**Work order**
Please print each of the entries below exactly.
(Material for this task begins)
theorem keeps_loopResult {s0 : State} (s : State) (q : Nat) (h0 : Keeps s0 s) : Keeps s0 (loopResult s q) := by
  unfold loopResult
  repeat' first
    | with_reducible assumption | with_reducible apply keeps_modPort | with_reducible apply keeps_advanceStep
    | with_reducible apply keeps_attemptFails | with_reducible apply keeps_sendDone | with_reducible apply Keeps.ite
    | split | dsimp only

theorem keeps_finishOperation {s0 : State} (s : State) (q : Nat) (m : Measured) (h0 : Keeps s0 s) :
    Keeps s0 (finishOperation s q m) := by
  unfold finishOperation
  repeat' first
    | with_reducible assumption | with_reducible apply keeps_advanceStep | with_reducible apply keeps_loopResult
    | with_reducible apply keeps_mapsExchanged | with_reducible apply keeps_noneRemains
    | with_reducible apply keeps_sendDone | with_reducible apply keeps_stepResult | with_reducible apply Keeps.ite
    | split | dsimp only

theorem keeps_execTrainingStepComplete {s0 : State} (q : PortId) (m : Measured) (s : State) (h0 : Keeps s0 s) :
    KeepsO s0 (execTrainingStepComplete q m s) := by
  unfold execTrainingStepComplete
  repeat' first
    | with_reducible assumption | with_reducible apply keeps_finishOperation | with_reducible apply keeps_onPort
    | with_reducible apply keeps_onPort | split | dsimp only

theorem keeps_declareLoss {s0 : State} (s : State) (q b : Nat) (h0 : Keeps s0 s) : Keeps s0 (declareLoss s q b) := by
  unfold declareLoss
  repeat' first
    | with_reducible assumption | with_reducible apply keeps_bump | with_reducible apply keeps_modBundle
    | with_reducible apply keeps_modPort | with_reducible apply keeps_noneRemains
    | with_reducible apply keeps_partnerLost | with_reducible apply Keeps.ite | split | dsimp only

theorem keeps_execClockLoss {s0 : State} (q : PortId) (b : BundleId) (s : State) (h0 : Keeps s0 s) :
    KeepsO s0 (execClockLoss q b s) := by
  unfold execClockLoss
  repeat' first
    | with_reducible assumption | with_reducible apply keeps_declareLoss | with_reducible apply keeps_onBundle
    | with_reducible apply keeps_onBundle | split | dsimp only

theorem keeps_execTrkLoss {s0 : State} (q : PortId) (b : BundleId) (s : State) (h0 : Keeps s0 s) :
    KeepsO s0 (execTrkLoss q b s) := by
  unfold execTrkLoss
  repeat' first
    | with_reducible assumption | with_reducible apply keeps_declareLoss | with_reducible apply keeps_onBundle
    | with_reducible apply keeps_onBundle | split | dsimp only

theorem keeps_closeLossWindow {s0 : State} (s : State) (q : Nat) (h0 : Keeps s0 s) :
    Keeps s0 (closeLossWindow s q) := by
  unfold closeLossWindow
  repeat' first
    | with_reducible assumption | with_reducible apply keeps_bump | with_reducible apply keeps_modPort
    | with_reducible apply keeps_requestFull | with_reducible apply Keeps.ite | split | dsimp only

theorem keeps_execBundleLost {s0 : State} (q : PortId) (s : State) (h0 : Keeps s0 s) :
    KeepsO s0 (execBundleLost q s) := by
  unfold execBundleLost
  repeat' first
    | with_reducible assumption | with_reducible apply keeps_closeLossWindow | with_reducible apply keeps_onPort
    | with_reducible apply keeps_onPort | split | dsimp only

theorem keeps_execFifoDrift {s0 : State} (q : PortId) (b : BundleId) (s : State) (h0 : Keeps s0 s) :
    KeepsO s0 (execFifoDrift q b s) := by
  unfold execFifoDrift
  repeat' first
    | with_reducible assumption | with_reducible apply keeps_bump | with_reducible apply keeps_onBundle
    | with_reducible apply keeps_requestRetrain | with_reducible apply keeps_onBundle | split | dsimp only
(Material for this task ends)
**Result of this task**
theorem keeps_loopResult {s0 : State} (s : State) (q : Nat) (h0 : Keeps s0 s) : Keeps s0 (loopResult s q) := by
  unfold loopResult
  repeat' first
    | with_reducible assumption | with_reducible apply keeps_modPort | with_reducible apply keeps_advanceStep
    | with_reducible apply keeps_attemptFails | with_reducible apply keeps_sendDone | with_reducible apply Keeps.ite
    | split | dsimp only

theorem keeps_finishOperation {s0 : State} (s : State) (q : Nat) (m : Measured) (h0 : Keeps s0 s) :
    Keeps s0 (finishOperation s q m) := by
  unfold finishOperation
  repeat' first
    | with_reducible assumption | with_reducible apply keeps_advanceStep | with_reducible apply keeps_loopResult
    | with_reducible apply keeps_mapsExchanged | with_reducible apply keeps_noneRemains
    | with_reducible apply keeps_sendDone | with_reducible apply keeps_stepResult | with_reducible apply Keeps.ite
    | split | dsimp only

theorem keeps_execTrainingStepComplete {s0 : State} (q : PortId) (m : Measured) (s : State) (h0 : Keeps s0 s) :
    KeepsO s0 (execTrainingStepComplete q m s) := by
  unfold execTrainingStepComplete
  repeat' first
    | with_reducible assumption | with_reducible apply keeps_finishOperation | with_reducible apply keeps_onPort
    | with_reducible apply keeps_onPort | split | dsimp only

theorem keeps_declareLoss {s0 : State} (s : State) (q b : Nat) (h0 : Keeps s0 s) : Keeps s0 (declareLoss s q b) := by
  unfold declareLoss
  repeat' first
    | with_reducible assumption | with_reducible apply keeps_bump | with_reducible apply keeps_modBundle
    | with_reducible apply keeps_modPort | with_reducible apply keeps_noneRemains
    | with_reducible apply keeps_partnerLost | with_reducible apply Keeps.ite | split | dsimp only

theorem keeps_execClockLoss {s0 : State} (q : PortId) (b : BundleId) (s : State) (h0 : Keeps s0 s) :
    KeepsO s0 (execClockLoss q b s) := by
  unfold execClockLoss
  repeat' first
    | with_reducible assumption | with_reducible apply keeps_declareLoss | with_reducible apply keeps_onBundle
    | with_reducible apply keeps_onBundle | split | dsimp only

theorem keeps_execTrkLoss {s0 : State} (q : PortId) (b : BundleId) (s : State) (h0 : Keeps s0 s) :
    KeepsO s0 (execTrkLoss q b s) := by
  unfold execTrkLoss
  repeat' first
    | with_reducible assumption | with_reducible apply keeps_declareLoss | with_reducible apply keeps_onBundle
    | with_reducible apply keeps_onBundle | split | dsimp only

theorem keeps_closeLossWindow {s0 : State} (s : State) (q : Nat) (h0 : Keeps s0 s) :
    Keeps s0 (closeLossWindow s q) := by
  unfold closeLossWindow
  repeat' first
    | with_reducible assumption | with_reducible apply keeps_bump | with_reducible apply keeps_modPort
    | with_reducible apply keeps_requestFull | with_reducible apply Keeps.ite | split | dsimp only

theorem keeps_execBundleLost {s0 : State} (q : PortId) (s : State) (h0 : Keeps s0 s) :
    KeepsO s0 (execBundleLost q s) := by
  unfold execBundleLost
  repeat' first
    | with_reducible assumption | with_reducible apply keeps_closeLossWindow | with_reducible apply keeps_onPort
    | with_reducible apply keeps_onPort | split | dsimp only

theorem keeps_execFifoDrift {s0 : State} (q : PortId) (b : BundleId) (s : State) (h0 : Keeps s0 s) :
    KeepsO s0 (execFifoDrift q b s) := by
  unfold execFifoDrift
  repeat' first
    | with_reducible assumption | with_reducible apply keeps_bump | with_reducible apply keeps_onBundle
    | with_reducible apply keeps_requestRetrain | with_reducible apply keeps_onBundle | split | dsimp only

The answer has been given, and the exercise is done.